In [1]:
# Import app configuration
from typing import Dict
from config import APP_CONFIG

spark_config_dict: Dict[str, str] = APP_CONFIG.get('spark', dict())
input_config_dict: Dict[str, str] = APP_CONFIG.get('input', dict())
output_config_dict: Dict[str, str] = APP_CONFIG.get('output', dict())

SPARK_APP_NAME = spark_config_dict.get('name', 'spark-app')

In [2]:
import os

from pyspark import SparkConf
from pyspark.sql import SparkSession
from pyspark.sql.functions import *
from pyspark.sql.dataframe import DataFrame

os.environ['SPARK_MEM'] = spark_config_dict.get('memory', '24g')

spark_conf = SparkConf()
spark_conf.set('spark.driver.memory', spark_config_dict.get('driver.memory', '4g'))
spark_conf.set('spark.executor.memory', spark_config_dict.get('executor.memory', '5g'))
spark_conf.set('spark.executor.cores', spark_config_dict.get('executor.cores', '3'))
spark_conf.set('spark.executor.instances', spark_config_dict.get('executor.instances', '4'))
spark_conf.set('spark.dynamicAllocation.enabled', spark_config_dict.get('dynamicAllocation.enabled', 'false'))

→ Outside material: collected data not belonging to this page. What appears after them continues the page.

-- ==== Sys2Proof/Machine/Exchange.lean ====
section
/-! DEFINITION. The Segment Exchange Engines: the choice of the next exchange, the requests, the results of every answer and
silence, and the meanings of the segment-line and slew-timer commands (chapter 3). -/

namespace Sys2Proof.Machine

/-! ### Choosing the next exchange (R60 to R64) -/

/-- What an SXE has chosen (R61, R64). -/
inductive Choice where
  | owed (h : Nat)
  | pass (p : PassReq)
  | resend (h : Nat)
  | head (e : Entry)
  | settle (h : Nat)
  | poll (h : Nat)
  deriving DecidableEq, Repr

/-- A segment's heliostats in the order of a search from a pointer, wrapping from 4095 to 0 (R62, R63). -/
def searchFrom (pointer : Nat) (hs : List Nat) : List Nat :=
  hs.filter (fun h => pointer ≤ h) ++ hs.filter (fun h => h < pointer)

/-- The heliostats a choice may concern: the present ones of the segment whose in flight field is no (R60). -/
def Field.choosable (env : Env) (seg : Nat) (f : Field) : List Nat :=
  (env.live.onSegment seg).filter (fun h => !(f.run h).inFlight)

/-- The age order of last exchange times: an absent time is older than every present one (R2). -/
def HelioRun.since (r : HelioRun) : Nat := match r.lastExchange with
  | none => 0
  | some t => t + 1

/-- The heliostat whose last exchange is oldest, the lower index among equals (R61). -/
def Field.oldest (f : Field) : List Nat → Option Nat
  | [] => none
  | h :: t =>
    match Field.oldest f t with
    | none => some h
    | some g => if (f.run g).since < (f.run h).since then some g else some h

/-- Is the last exchange `ms` old or more? An absent time is not. -/
def HelioRun.heardBefore (r : HelioRun) (now ms : Nat) : Bool := match r.lastExchange with
  | none => false
  | some t => decide (t + ms ≤ now)

/-- An owed motion that the owed-motion scan may choose: not of a heliostat LOST with a silent count of 3 (R62). -/
def HelioRun.servable (r : HelioRun) : Bool := r.owed.isSome && !(r.state == .lost && r.silentCount == 3)

/-- A heliostat awaits a re-send while it is SLEWING with accepted no, queued no, in flight no and no owed motion (R71). -/
def HelioRun.awaitsResend (r : HelioRun) : Bool :=
  r.state == .slewing && !r.accepted && !r.queued && !r.inFlight && r.owed.isNone

/-- The heliostats the settle polls reach: accepted SLEWING, RETURNING, LOST or UNSURE (R63). -/
def HelioRun.unsettled (r : HelioRun) : Bool :=
  (r.state == .slewing && r.accepted) || r.state == .returning || r.state == .lost || r.state == .unsure

/-- The owed motion of a load holder, by the owed-motion scan (R62). -/
def Field.owedHolder (f : Field) (scan : Nat) (hs : List Nat) : Option Choice :=
  ((searchFrom scan hs).find? (fun h => (f.run h).holdsLoad && (f.run h).servable)).map .owed

/-- The owed motion of a heliostat that holds no load, by the same scan (R62). -/
def Field.owedOther (f : Field) (scan : Nat) (hs : List Nat) : Option Choice :=
  ((searchFrom scan hs).find? (fun h => !(f.run h).holdsLoad && (f.run h).servable)).map .owed

/-- A settle poll, by the settle pointer (R63). -/
def Field.settlePoll (f : Field) (pointer : Nat) (hs : List Nat) : Option Choice :=
  ((searchFrom pointer hs).find? (fun h => (f.run h).unsettled)).map .settle

/-- A re-send by the owed-motion scan, else the head of the Move Queue (R61 level 5). -/
def Field.aimChoice (f : Field) (x : Sxe) (hs : List Nat) : Option Choice :=
  (((searchFrom x.scan hs).find? (fun h => (f.run h).awaitsResend)).map Choice.resend).orElse
    (fun _ => match x.queue with
      | e :: _ => if (f.run e.helio).inFlight then none else some (.head e)
      | [] => none)

/-- The choice outside NIGHT: the first level of R61 that offers an exchange. -/
def Field.chooseDay (env : Env) (seg : Nat) (f : Field) : Option Choice :=
  let x := f.sxeAt seg
  let hs := f.choosable env seg
  (f.owedHolder x.scan hs).orElse fun _ =>
  ((f.oldest (hs.filter (fun h => (f.run h).heardBefore env.now Config.watchMs))).map Choice.poll).orElse fun _ =>
  (f.owedOther x.scan hs).orElse fun _ =>
  (x.passSlot.map Choice.pass).orElse fun _ =>
  (f.aimChoice x hs).orElse fun _ =>
  (f.settlePoll x.settle hs).orElse fun _ =>
  (f.oldest hs).map Choice.poll

/-- Has the night spacing after the segment's last exchange run out (R64)? -/
def Sxe.spaced (x : Sxe) (now : Nat) : Bool := match x.lastEnd with
  | none => true
  | some t => decide (t + Config.nightSpacingMs ≤ now)

/-- The choice in NIGHT: the first level of R64 that offers an exchange; a night poll (level 5) only where `poll` allows
one, and once the spacing has run out. -/
def Field.chooseNight (env : Env) (seg : Nat) (poll : Bool) (f : Field) : Option Choice :=
  let x := f.sxeAt seg
  let hs := f.choosable env seg
  let due := hs.filter (fun h => (f.run h).lastExchange.isNone || (f.run h).heardBefore env.now Config.nightPollMs)
  (f.owedHolder x.scan hs).orElse fun _ =>
  (f.owedOther x.scan hs).orElse fun _ =>
  (x.passSlot.map Choice.pass).orElse fun _ =>
  (f.settlePoll x.settle hs).orElse fun _ =>
  if poll && x.spaced env.now then (f.oldest due).map Choice.poll else none

/-! ### Requests (R65 to R67, R83) -/

/-- The MOVE request of a granted aim (R65). -/
def Env.moveAimRequest (env : Env) (h a : Nat) : List Byte :=
  let c := env.live.helioAt h
  let p := env.live.aimAt a
  segmentFrame c.address 0x01#8 (moveParams p.x p.y p.z c.offsetEl c.offsetAz true a)

/-- The destination an owed motion's request gives (R66): STANDBY for a DEFOCUS whose standby record is present. -/
def Env.owedDest (env : Env) (h : Nat) (m : Motion) : Dest :=
  if m = .defocus ∧ (env.live.standbyAt (env.live.helioAt h).standby).present then .standby else .stow

/-- The request of an owed motion (R66): MOVE-STANDBY for destination STANDBY, STOW for destination STOW. -/
def Env.owedRequest (env : Env) (h : Nat) (dest : Dest) : List Byte :=
  let c := env.live.helioAt h
  let p := env.live.standbyAt c.standby
  match dest with
  | .standby => segmentFrame c.address 0x01#8 (moveParams p.x p.y p.z c.offsetEl c.offsetAz false c.standby)
  | .stow => segmentFrame c.address 0x02#8 []

/-- The QUERY request (R67). -/
def Env.queryRequest (env : Env) (h : Nat) : List Byte := segmentFrame (env.live.helioAt h).address 0x03#8 []

/-- The request of a PASS: the maintenance kind as the kind, the rest of the body as the parameters (R83). -/
def Env.passRequest (env : Env) (p : PassReq) : List Byte :=
  segmentFrame (env.live.helioAt p.helio).address (p.body.headD 0#8) p.body.tail

/-- The pointer value after heliostat `h` (R62, R63). -/
def nextPointer (h : Nat) : Nat := (h + 1) % Config.heliostats

/-- Puts heliostat `h` in flight on a segment with an exchange; the SXE is `x` otherwise. -/
def Field.launch (env : Env) (seg h : Nat) (kind : ExKind) (request : List Byte) (x : Sxe) (f : Field) : Field :=
  let r := f.run h
  (f.setRun h { r with inFlight := true, queued := r.queued && !(match kind with | .moveAim _ => true | _ => false) }).setSxe seg
    { x with exchange := some ⟨h, (env.live.helioAt h).address, kind, request, false, .sending⟩ }

/-- Begins the chosen exchange (R56, R60): the request is built and its sending starts. A queue head leaves the Move
Queue, which frees space in it (R58, R117). -/
def Field.begin (env : Env) (seg : Nat) (c : Choice) (f : Field) : Field :=
  let x := f.sxeAt seg
  match c with
  | .owed h =>
    match (f.run h).owed with
    | some o =>
      let dest := env.owedDest h o.motion
      f.launch env seg h (.owedMotion dest o.cause) (env.owedRequest h dest) { x with scan := nextPointer h }
    | none => f
  | .pass p => f.launch env seg p.helio .pass (env.passRequest p) x
  | .resend h =>
    let r := f.run h
    f.launch env seg h (.moveAim r.origin) (env.moveAimRequest h (orZero r.granted)) { x with scan := nextPointer h }
  | .head e =>
    f.launch env seg e.helio (.moveAim (some e.origin)) (env.moveAimRequest e.helio (orZero (f.run e.helio).granted))
      { x with queue := x.queue.tail, spaceFreed := true }
  | .settle h => f.launch env seg h .query (env.queryRequest h) { x with settle := nextPointer h }
  | .poll h => f.launch env seg h .query (env.queryRequest h) x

# Configure and start new Spark Session
spark_session = (SparkSession.builder
                .appName(name=SPARK_APP_NAME)
                .master(master=spark_config_dict.get('master', 'local'))
                .config(conf=spark_conf)
                .getOrCreate())

spark_session.sparkContext.setLogLevel(spark_config_dict.get('logLevel', 'WARN'))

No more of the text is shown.